The Hard Years - Gaol & The Workhouse
When Henry was enrolled in the St Stephen's Daily & Sunday School at Woodville in South Derbyshire at the beginning of March 1848, and baptised there a few days later, his Aunt Harriot stood as godmother.  Perhaps his uncle Frederick was contributing financially, but when he, too, died in January 1849, it is unlikely that Henry continued with his schooling.  On 25 April 1850, his mother Ann was arrested in Burton-upon-Trent by the town's first regular police officer, Richard Roe, and charged with stealing clothes and food in the High Street.  Despite her being presented to the Stafford court as having conducted the acts "while in a state of unconsciousness and absence of mind", due to her being an epileptic, she was sent to gaol and her son Henry was committed to the Ashby Workhouse.  Ann and Henry spent the next seven years in the workhouse, before Ann died in 1857, and Henry went to live and work with Ann's half brother Thomas Benfield (1823-1898) at Princes End near Birmingham.

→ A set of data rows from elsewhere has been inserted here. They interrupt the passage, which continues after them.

@[simp] theorem setStep_frame (s : State) (k : Nat) (x : Step) :
    (setStep s k x).run = s.run ∧ (setStep s k x).host = s.host ∧ (setStep s k x).resources = s.resources
    ∧ (setStep s k x).votes = s.votes ∧ (setStep s k x).holds = s.holds ∧ (setStep s k x).domains = s.domains
    ∧ (setStep s k x).grants = s.grants ∧ (setStep s k x).link = s.link ∧ (setStep s k x).fault = s.fault
    ∧ (setStep s k x).waiters = s.waiters ∧ (setStep s k x).queues = s.queues ∧ (setStep s k x).intake = s.intake
    ∧ (setStep s k x).events = s.events ∧ (setStep s k x).pending = s.pending := by
  simp [setStep]

@[simp] theorem placeRequest_frame (s : State) (q : Requester) (r : Nat) :
    (placeRequest s q r).run = s.run ∧ (placeRequest s q r).host = s.host ∧ (placeRequest s q r).resources = s.resources
    ∧ (placeRequest s q r).votes = s.votes ∧ (placeRequest s q r).holds = s.holds ∧ (placeRequest s q r).domains = s.domains
    ∧ (placeRequest s q r).grants = s.grants ∧ (placeRequest s q r).steps = s.steps ∧ (placeRequest s q r).fault = s.fault
    ∧ (placeRequest s q r).waiters = s.waiters ∧ (placeRequest s q r).queues = s.queues ∧ (placeRequest s q r).intake = s.intake
    ∧ (placeRequest s q r).events = s.events ∧ (placeRequest s q r).pending = s.pending := by
  simp [placeRequest]

@[simp] theorem removeRequest_frame (s : State) (q : Requester) :
    (removeRequest s q).run = s.run ∧ (removeRequest s q).host = s.host ∧ (removeRequest s q).resources = s.resources
    ∧ (removeRequest s q).votes = s.votes ∧ (removeRequest s q).holds = s.holds ∧ (removeRequest s q).domains = s.domains
    ∧ (removeRequest s q).grants = s.grants ∧ (removeRequest s q).steps = s.steps ∧ (removeRequest s q).fault = s.fault
    ∧ (removeRequest s q).waiters = s.waiters ∧ (removeRequest s q).queues = s.queues ∧ (removeRequest s q).intake = s.intake
    ∧ (removeRequest s q).events = s.events ∧ (removeRequest s q).pending = s.pending := by
  simp [removeRequest]

@[simp] theorem detachRequester_frame (s : State) (q : Requester) :
    (detachRequester s q).run = s.run ∧ (detachRequester s q).host = s.host ∧ (detachRequester s q).resources = s.resources
    ∧ (detachRequester s q).votes = s.votes ∧ (detachRequester s q).holds = s.holds ∧ (detachRequester s q).domains = s.domains
    ∧ (detachRequester s q).grants = s.grants ∧ (detachRequester s q).steps = s.steps ∧ (detachRequester s q).fault = s.fault
    ∧ (detachRequester s q).waiters = s.waiters ∧ (detachRequester s q).queues = s.queues
    ∧ (detachRequester s q).intake = s.intake ∧ (detachRequester s q).events = s.events
    ∧ (detachRequester s q).pending = s.pending := by
  simp [detachRequester]

@[simp] theorem releaseRequester_frame (s : State) (q : Requester) :
    (releaseRequester s q).run = s.run ∧ (releaseRequester s q).host = s.host ∧ (releaseRequester s q).resources = s.resources
    ∧ (releaseRequester s q).votes = s.votes ∧ (releaseRequester s q).holds = s.holds ∧ (releaseRequester s q).domains = s.domains
    ∧ (releaseRequester s q).grants = s.grants ∧ (releaseRequester s q).steps = s.steps ∧ (releaseRequester s q).fault = s.fault
    ∧ (releaseRequester s q).waiters = s.waiters ∧ (releaseRequester s q).queues = s.queues
    ∧ (releaseRequester s q).intake = s.intake ∧ (releaseRequester s q).events = s.events
    ∧ (releaseRequester s q).pending = s.pending := by
  simp [releaseRequester]

@[simp] theorem askWrite_frame (s : State) (o : WriteOwner) (a : BitVec 64) (data : List Byte) :
    (askWrite s o a data).run = s.run ∧ (askWrite s o a data).resources = s.resources ∧ (askWrite s o a data).votes = s.votes
    ∧ (askWrite s o a data).holds = s.holds ∧ (askWrite s o a data).domains = s.domains ∧ (askWrite s o a data).grants = s.grants
    ∧ (askWrite s o a data).steps = s.steps ∧ (askWrite s o a data).link = s.link ∧ (askWrite s o a data).fault = s.fault
    ∧ (askWrite s o a data).waiters = s.waiters ∧ (askWrite s o a data).queues = s.queues
    ∧ (askWrite s o a data).intake = s.intake ∧ (askWrite s o a data).events = s.events
    ∧ (askWrite s o a data).pending = s.pending := by
  simp [askWrite]

@[simp] theorem killWrites_frame (s : State) (o : WriteOwner) :
    (killWrites s o).run = s.run ∧ (killWrites s o).resources = s.resources ∧ (killWrites s o).votes = s.votes
    ∧ (killWrites s o).holds = s.holds ∧ (killWrites s o).domains = s.domains ∧ (killWrites s o).grants = s.grants
    ∧ (killWrites s o).steps = s.steps ∧ (killWrites s o).link = s.link ∧ (killWrites s o).fault = s.fault
    ∧ (killWrites s o).waiters = s.waiters ∧ (killWrites s o).queues = s.queues ∧ (killWrites s o).intake = s.intake
    ∧ (killWrites s o).events = s.events ∧ (killWrites s o).pending = s.pending := by
  simp [killWrites]

@[simp] theorem killAllWrites_frame (s : State) :
    (killAllWrites s).run = s.run ∧ (killAllWrites s).resources = s.resources ∧ (killAllWrites s).votes = s.votes
    ∧ (killAllWrites s).holds = s.holds ∧ (killAllWrites s).domains = s.domains ∧ (killAllWrites s).grants = s.grants
    ∧ (killAllWrites s).steps = s.steps ∧ (killAllWrites s).link = s.link ∧ (killAllWrites s).fault = s.fault
    ∧ (killAllWrites s).waiters = s.waiters ∧ (killAllWrites s).queues = s.queues ∧ (killAllWrites s).intake = s.intake
    ∧ (killAllWrites s).events = s.events ∧ (killAllWrites s).pending = s.pending := by
  simp [killAllWrites]

@[simp] theorem freeStep_frame (s : State) (k : Nat) :
    (freeStep s k).run = s.run ∧ (freeStep s k).host = s.host ∧ (freeStep s k).resources = s.resources
    ∧ (freeStep s k).votes = s.votes ∧ (freeStep s k).holds = s.holds ∧ (freeStep s k).domains = s.domains
    ∧ (freeStep s k).grants = s.grants ∧ (freeStep s k).fault = s.fault ∧ (freeStep s k).waiters = s.waiters
    ∧ (freeStep s k).queues = s.queues ∧ (freeStep s k).intake = s.intake ∧ (freeStep s k).events = s.events
    ∧ (freeStep s k).pending = s.pending := by
  simp [freeStep]

@[simp] theorem recordGoal_frame (s : State) (st : Step) :
    (recordGoal s st).run = s.run ∧ (recordGoal s st).host = s.host ∧ (recordGoal s st).votes = s.votes
    ∧ (recordGoal s st).holds = s.holds ∧ (recordGoal s st).domains = s.domains ∧ (recordGoal s st).grants = s.grants
    ∧ (recordGoal s st).steps = s.steps ∧ (recordGoal s st).link = s.link ∧ (recordGoal s st).fault = s.fault
    ∧ (recordGoal s st).waiters = s.waiters ∧ (recordGoal s st).queues = s.queues ∧ (recordGoal s st).intake = s.intake
    ∧ (recordGoal s st).events = s.events ∧ (recordGoal s st).pending = s.pending := by
  simp [recordGoal]

@[simp] theorem restartLease_frame (s : State) (d : Domain) :
    (restartLease s d).run = s.run ∧ (restartLease s d).host = s.host ∧ (restartLease s d).resources = s.resources
    ∧ (restartLease s d).votes = s.votes ∧ (restartLease s d).holds = s.holds ∧ (restartLease s d).grants = s.grants
    ∧ (restartLease s d).steps = s.steps ∧ (restartLease s d).link = s.link ∧ (restartLease s d).fault = s.fault
    ∧ (restartLease s d).waiters = s.waiters ∧ (restartLease s d).queues = s.queues ∧ (restartLease s d).intake = s.intake
    ∧ (restartLease s d).events = s.events ∧ (restartLease s d).pending = s.pending := by
  simp only [restartLease]; (repeat' split) <;> simp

Family in South Derbyshire
How did the jug - as well as several other documents and artefacts dating from before 1850 - survive Ann & Henry's seven year spell in the gaol and workhouse?  They didn't have many family members left in the area, although at the time of Ann's incarceration, Henry's aunt and godmother Harriott Bagnall was still alive.  It was possibly she who took Henry to the Ashby workhouse when she could no longer look after him herself.  Her own children were in their teens, and almost certainly already working.  In fact, her youngest son William Bagnall (1835-1847) had been killed in an accident at the Gresley Coal Pit, aged 11, only three years earlier.  It seems likely that the artefacts were entrusted to the care of Ann's half-sister Dorothy Lunn née Benfield (1814-1895) and her husband William Lunn (1814-1887), who were living in Swadlincote.  Henry's future wife, Henrietta Christina Benfield (1843-1917), was also living with the Lunns in the late 1850s and early 1860s, making this scenario even more likely.